**How to complete this task:** Write out the following listing's lines from the one with "pattern (R12, R91)." to the one with "ldReg (x y : Reg)", exactly, with both included and no others.

= Beginning of Section =

/-- A halted core. -/
def stopped : State := { armed with fault := true, halted := true }

theorem schedInv_armed : SchedInv armed :=
  ⟨by decide, rfl, by decide, by decide, by decide⟩
theorem schedInv_busy : SchedInv busy :=
  ⟨by decide, rfl, by decide, by decide, by decide⟩
theorem schedInv_answering : SchedInv answering :=
  ⟨by decide, rfl, by decide, by decide, by decide⟩
theorem schedInv_allSet : SchedInv allSet :=
  ⟨by decide, rfl, by decide, by decide, by decide⟩
theorem schedInv_gap : ∀ k : Fin 6, SchedInv (window .clear k) := by
  intro k
  exact ⟨by revert k; decide, by revert k; unfold reservedZero; decide, by revert k; decide,
    by revert k; decide, by revert k; decide⟩
theorem commandInv_armed : CommandInv armed := commandInv_of (by decide)
theorem commandInv_answering : CommandInv answering := commandInv_of (by decide)
theorem commandInv_gap : ∀ k : Fin 6, CommandInv (window .clear k) := by
  intro k
  exact commandInv_of (by revert k; decide)
theorem dataInv_busy : DataInv { busy with canRxSlot := frame2, lastErr := 0xFF#8, btBrp := 98302#17 } :=
  ⟨by decide, by decide, by decide, by decide, by decide⟩
theorem outputInv_busy :
    OutputInv { busy with canRxSlot := frame2, lastErr := 0xFF#8, btBrp := 98302#17 } :=
  ⟨fun _ h => (List.not_mem_nil h).elim, fun _ h => (List.not_mem_nil h).elim⟩

theorem witness_RaiseSetsExactlyOneBit :
    armed.halted = false ∧ (∃ t, exec (.raise .open_) armed = .next t)
      ∧ busy.halted = false ∧ busy.flags.getLsbD (busy.params.flagIx .error).val = true
      ∧ (∃ t, exec (.raise .error) busy = .next t)
      ∧ ∀ f : Flag, (par.flagIx f).val ≠ 6 :=
  ⟨rfl, ⟨_, rfl⟩, rfl, by decide, ⟨_, rfl⟩, by intro f; cases f <;> decide⟩
theorem witness_SampleSnapshotsTheSlotsFlag :
    armed.halted = false ∧ armed.dph = .sample ∧ armed.flags.getLsbD 0 = false
      ∧ allSet.halted = false ∧ allSet.dph = .sample ∧ allSet.flags.getLsbD 0 = true := by decide
theorem witness_HandleRunsTheSlotsHandler : ∀ k : Fin 6,
    (window .handle k).halted = false ∧ (window .handle k).dph = .handle
      ∧ (window .handle k).dslot = k := by decide
theorem witness_ClearClearsExactlyTheSnapshot : ∀ k : Fin 6,
    (window .clear k).halted = false ∧ (window .clear k).dph = .clear := by decide
/-- For the statements that ask only that the core is not halted. -/
theorem witness_not_halted : armed.halted = false := rfl
theorem witness_TranslatorRoundTrip :
    armed.params.wf = true ∧ armed.halted = false
      ∧ 1 ≤ (#v[1#8, 8#8, 4#8] : Buf 3)[0].toNat ∧ (16#8).toNat ≤ 16 ∧ (8#8).toNat ≤ 8
      ∧ (4#8).toNat ≤ 4 := by decide
/-- For VersionQueryIsAccepted, OpenIsAccepted, CloseIsAccepted and UnusedCommandsAreUnrecognized
(with each of its ten pairs). -/
theorem witness_commands :
    armed.halted = false ∧ armed.cmdArmed = true
      ∧ (Instr.cmdReset args, 1#8) ∈ [(Instr.cmdReset args, 1#8), (.setSpeed args, 4#8),
        (.setMaskFilter args, 5#8), (.getStatus args, 6#8), (.getStatistics args, 7#8),
        (.getSerial args, 8#8), (.getSoftwVer args, 9#8), (.getHardwVer args, 10#8),
        (.resetTimestamp args, 11#8), (.cmdUnrecognized 1#8 args, 1#8)]
      ∧ (Instr.cmdUnrecognized 13#8 args, 13#8) ∈ [(Instr.cmdReset args, 1#8), (.setSpeed args, 4#8),
        (.setMaskFilter args, 5#8), (.getStatus args, 6#8), (.getStatistics args, 7#8),
        (.getSerial args, 8#8), (.getSoftwVer args, 9#8), (.getHardwVer args, 10#8),
        (.resetTimestamp args, 11#8), (.cmdUnrecognized 13#8 args, 13#8)] := by decide
theorem witness_CommandsAreDispatchedOnTheirCode :
    armed.halted = false ∧ armed.cmdArmed = true
      ∧ ∀ code ∈ [12#8, 2#8, 3#8, 0#8, 1#8, 4#8, 11#8, 13#8, 255#8],
        (cmdMsg par code args)[0] = armed.params.cmdSof
          ∧ (cmdMsg par code args)[15] = armed.params.cmdEof
          ∧ (cmdMsg par code args)[2] = code := by decide
theorem witness_CommandFramingError :
    armed.halted = false ∧ armed.cmdArmed = true
      ∧ ([] : Packet).length ≠ 16 ∧ versionPkt.dropLast.length ≠ 16
      ∧ (versionPkt ++ [0#8]).length ≠ 16
      ∧ (versionPkt.set 0 0x12#8)[0]? ≠ some armed.params.cmdSof
      ∧ (versionPkt.set 15 0x23#8)[15]? ≠ some armed.params.cmdEof := by decide
theorem witness_handlers_status :
    armed.halted = false ∧ armed.canStatus = 0#8 ∧ armed.canOpenSt = false
      ∧ ({ armed with canStatus := 7#8, canOpenSt := true } : State).halted = false := by decide
theorem witness_DataMessageFillsTheSlot : armed.halted = false ∧ armed.dataArmed = true := by decide
theorem witness_DataDeliveryParsesOrFails :
    armed.halted = false ∧ armed.dataArmed = true
      ∧ (dinMsg par 0#8 0x123#32 2#8 frame2.data)[0] = armed.params.dataSof
      ∧ (dinMsg par 0#8 0x123#32 2#8 frame2.data)[15] = armed.params.dataEof
      ∧ dataPkt.dropLast.length ≠ 16 ∧ (dataPkt ++ [0#8]).length ≠ 16
      ∧ (dataPkt.set 0 0x54#8)[0]? ≠ some armed.params.dataSof
      ∧ (dataPkt.set 15 0xAB#8)[15]? ≠ some armed.params.dataEof := by decide
theorem witness_ErrorMapByPriority :
    armed.halted = false
      ∧ (⟨true, true, true, .crc⟩ : ErrRec).bof = true
      ∧ (⟨false, true, true, .crc⟩ : ErrRec).bof = false ∧ (⟨false, true, true, .crc⟩ : ErrRec).epv = true
      ∧ (⟨false, false, true, .crc⟩ : ErrRec).epv = false
      ∧ (⟨false, false, true, .crc⟩ : ErrRec).ewg = true
      ∧ (⟨false, false, false, .crc⟩ : ErrRec).ewg = false := by decide
theorem witness_ReceptionFillsTheSlot :
    armed.halted = false
      ∧ ({ frame2 with dlc := 8#4, id := 0x7FF#29 } : Frame).dlc.toNat ≤ 8
      ∧ ({ frame2 with dlc := 8#4, id := 0x7FF#29 } : Frame).id.toNat < 2 ^ 11
      ∧ ({ frame2 with ext := true, id := 0x1FFFFFFF#29 } : Frame).ext ≠ false
      ∧ 8 < ({ frame2 with dlc := 9#4 } : Frame).dlc.toNat := by decide
theorem witness_OutsideTheInterfaceIsRefused :
    ({ frame2 with id := 0x800#29 } : Frame).ext = false
      ∧ 2 ^ 11 ≤ ({ frame2 with id := 0x800#29 } : Frame).id.toNat
      ∧ 8 < ({ frame2 with dlc := 9#4 } : Frame).dlc.toNat
      ∧ par.usbMaxpkt < (List.replicate 65 0#8 : Packet).length := by decide
theorem witness_DisabledStepsChangeNothing :
    stopped.halted = true ∧ Instr.dSample ≠ .procException ∧ Instr.dSample ≠ .resetEvent
      ∧ frame2.inInterface = true
      ∧ State.reset.cmdArmed = false ∧ State.reset.dataArmed = false
      ∧ (window .handle 0).dph ≠ .sample ∧ (window .clear 0).dph ≠ .handle
      ∧ (window .handle 0).dph ≠ .clear := by decide
theorem witness_StepRunsTheDecodedInstruction :
    (withEvent (.cmd versionPkt) armed).script = [⟨7#32, 2#8, .cmd versionPkt⟩]
      ∧ decode par (.event (.cmd versionPkt)) = .ok (.getSoftwHardwVer noArgs)
      ∧ (Instr.getSoftwHardwVer noArgs).wf par = true
      ∧ (withEvent (.canrx { frame2 with dlc := 9#4 }) armed).script
        = [⟨7#32, 2#8, .canrx { frame2 with dlc := 9#4 }⟩]
      ∧ decode par (.event (.canrx { frame2 with dlc := 9#4 })) = .error .frameOutsideInterface
      ∧ armed.script = [] := by decide
theorem witness_DecodeOfEncodeIsTheInstruction :
    par.wf = true ∧ (Instr.dataIn 0xFF#8 0xFFFFFFFF#32 0xFF#8 frame2.data).wf par = true
      ∧ (Instr.canRxDone { frame2 with dlc := 8#4, id := 0x7FF#29 }).wf par = true
      ∧ (Instr.usbCmdOut (List.replicate 64 0x11#8)).wf par = true := by decide
theorem witness_EncodeOfDecodeIsTheSignal :
    decode par (.event (.data dataPkt.dropLast)) = .ok (.usbDataOut dataPkt.dropLast) := by decide
theorem witness_StepKeepsTheSchedulerInvariant :
    SchedInv (window .clear 5) ∧ ∃ t, step (window .clear 5) = .next t :=
  ⟨schedInv_gap 5, _, rfl⟩
/-- For StepKeepsTheDataInvariant and StepKeepsTheOutputsGood: the step emits an error report. -/
theorem witness_StepKeepsTheOutputsGood : ∃ s t : State,
    DataInv s ∧ OutputInv s ∧ step s = .next t ∧ t.outData.length = 1 :=
  ⟨_, _, dataInv_busy, outputInv_busy, rfl, by decide⟩
theorem witness_StepKeepsTheCommandProtocol :
    SchedInv answering ∧ CommandInv answering
      ∧ (∀ inp rest, answering.script = inp :: rest → inp.event ≠ .init)
      ∧ ∃ t, step answering = .next t ∧ t.cmdArmed = true :=
  ⟨schedInv_answering, commandInv_answering,
    fun _ _ h => (List.cons_ne_nil _ _ h.symm).elim, _, rfl, by decide⟩
theorem witness_OnlyResetClearsFaultAndHalted :
    (∃ t, exec .dSample stopped = .next t) ∧ Instr.dSample ≠ .resetEvent
      ∧ stopped.fault = true ∧ stopped.halted = true :=
  ⟨⟨_, rfl⟩, by decide, by decide, by decide⟩
theorem witness_OnlyItsOwnClearClearsAFlag :
    SchedInv (window .clear 5) ∧ ∃ t, exec .dClear (window .clear 5) = .next t
      ∧ hasFlag par (window .clear 5).flags .rxrdy = true ∧ hasFlag t.params t.flags .rxrdy = false :=
  ⟨schedInv_gap 5, _, rfl, by decide, by decide⟩
theorem witness_OnlyTheProducerRaisesAFlag :
    armed.params.wf = true ∧ (∃ t, exec (.usbCmdOut versionPkt) armed = .next t
      ∧ hasFlag par armed.flags .version = false ∧ hasFlag t.params t.flags .version = true)
      ∧ (window .clear 5).params.wf = true ∧ ∃ t, exec .dClear (window .clear 5) = .next t
      ∧ hasFlag par (window .clear 5).flags .rxrdy = true ∧ hasFlag t.params t.flags .rxrdy = false :=
  ⟨by decide, ⟨_, rfl, by decide, by decide⟩, by decide, _, rfl, by decide, by decide⟩
theorem witness_SameFlagGapLosesTheRequest : ∀ k : Fin 6,
    SchedInv (window .clear k) ∧ CommandInv (window .clear k) ∧ (window .clear k).halted = false
      ∧ (window .clear k).cmdArmed = true ∧ (window .clear k).dph = .clear
      ∧ prio (window .clear k).dslot = prio k ∧ codeOf (prio 1) = some 2#8
      ∧ ∃ t, exec (.raise (prio k)) (window .clear k) = .next t :=
  fun k => ⟨schedInv_gap k, commandInv_gap k, rfl, rfl, rfl, rfl, rfl, _, rfl⟩
/-- A core in the middle of a pass whose command channel is dead, with a packet still to come. -/
def dead : State := { busy with cmdArmed := false, script := [⟨0#32, 0#8, .cmd versionPkt⟩] }
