-- ==== Sys2Proof/Syntax.lean ====
section
/-!
DEFINITION. The instructions: one constructor for each of the 35 rows of the opcode map (R97). Operands are the fields
`x`, `y`, `n`, `nn`, `nnn` of the word, in the order of the pattern (R12, R91).
-/
namespace Sys2Proof

/-- The 35 instructions of R97. -/
inductive Instr
  /-- `00E0`, CLS (R251). -/
  | cls
  /-- `00EE`, RET (R152). -/
  | ret
  /-- `0nnn`, SYS nnn (R129). -/
  | sys (nnn : Addr)
  /-- `1nnn`, JP nnn (R153). -/
  | jp (nnn : Addr)
  /-- `2nnn`, CALL nnn (R154). -/
  | call (nnn : Addr)
  /-- `3xnn`, SE Vx, nn (R155). -/
  | seImm (x : Reg) (nn : Byte)
  /-- `4xnn`, SNE Vx, nn (R156). -/
  | sneImm (x : Reg) (nn : Byte)
  /-- `5xy0`, SE Vx, Vy (R157). -/
  | seReg (x y : Reg)
  /-- `6xnn`, LD Vx, nn (R181). -/
  | ldImm (x : Reg) (nn : Byte)
  /-- `7xnn`, ADD Vx, nn (R182). -/
  | addImm (x : Reg) (nn : Byte)
  /-- `8xy0`, LD Vx, Vy (R183). -/
  | ldReg (x y : Reg)
  /-- `8xy1`, OR Vx, Vy (R184). -/
  | orReg (x y : Reg)
  /-- `8xy2`, AND Vx, Vy (R185). -/
  | andReg (x y : Reg)
  /-- `8xy3`, XOR Vx, Vy (R186). -/
  | xorReg (x y : Reg)
  /-- `8xy4`, ADD Vx, Vy (R187). -/
  | addReg (x y : Reg)
  /-- `8xy5`, SUB Vx, Vy (R188). -/
  | subReg (x y : Reg)
  /-- `8xy6`, SHR Vx {, Vy}; `y` is decoded and ignored (R99, R189). -/
  | shr (x y : Reg)
  /-- `8xy7`, SUBN Vx, Vy (R190). -/
  | subnReg (x y : Reg)
  /-- `8xyE`, SHL Vx {, Vy}; `y` is decoded and ignored (R99, R191). -/
  | shl (x y : Reg)
  /-- `9xy0`, SNE Vx, Vy (R158). -/
  | sneReg (x y : Reg)
  /-- `Annn`, LD I, nnn (R221). -/
  | ldI (nnn : Addr)
  /-- `Bnnn`, JP V0, nnn (R159). -/
  | jpV0 (nnn : Addr)
  /-- `Cxnn`, RND Vx, nn (R197). -/
  | rnd (x : Reg) (nn : Byte)
  /-- `Dxyn`, DRW Vx, Vy, n (R252). -/
  | drw (x y : Reg) (n : Nibble)
  /-- `Ex9E`, SKP Vx (R271). -/
  | skp (x : Reg)
  /-- `ExA1`, SKNP Vx (R272). -/
  | sknp (x : Reg)
  /-- `Fx07`, LD Vx, DT (R273). -/
  | ldVxDt (x : Reg)
  /-- `Fx0A`, LD Vx, K (R274). -/
  | ldVxK (x : Reg)
  /-- `Fx15`, LD DT, Vx (R275). -/
  | ldDtVx (x : Reg)
  /-- `Fx18`, LD ST, Vx (R276). -/
  | ldStVx (x : Reg)
  /-- `Fx1E`, ADD I, Vx (R222). -/
  | addI (x : Reg)
  /-- `Fx29`, LD F, Vx (R223). -/
  | ldF (x : Reg)
  /-- `Fx33`, LD B, Vx (R224). -/
  | ldB (x : Reg)
  /-- `Fx55`, LD [I], Vx (R225). -/
  | storeRegs (x : Reg)
  /-- `Fx65`, LD Vx, [I] (R226). -/
  | loadRegs (x : Reg)
  deriving DecidableEq, Repr

end Sys2Proof
end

= End of Section =

**Written answer:**
`x`, `y`, `n`, `nn`, `nnn` of the word, in the order of the pattern (R12, R91).
-/
namespace Sys2Proof

/-- The 35 instructions of R97. -/
inductive Instr
  /-- `00E0`, CLS (R251). -/
  | cls
  /-- `00EE`, RET (R152). -/
  | ret
  /-- `0nnn`, SYS nnn (R129). -/
  | sys (nnn : Addr)
  /-- `1nnn`, JP nnn (R153). -/
  | jp (nnn : Addr)
  /-- `2nnn`, CALL nnn (R154). -/
  | call (nnn : Addr)
  /-- `3xnn`, SE Vx, nn (R155). -/
  | seImm (x : Reg) (nn : Byte)
  /-- `4xnn`, SNE Vx, nn (R156). -/
  | sneImm (x : Reg) (nn : Byte)
  /-- `5xy0`, SE Vx, Vy (R157). -/
  | seReg (x y : Reg)
  /-- `6xnn`, LD Vx, nn (R181). -/
  | ldImm (x : Reg) (nn : Byte)
  /-- `7xnn`, ADD Vx, nn (R182). -/
  | addImm (x : Reg) (nn : Byte)
  /-- `8xy0`, LD Vx, Vy (R183). -/
  | ldReg (x y : Reg)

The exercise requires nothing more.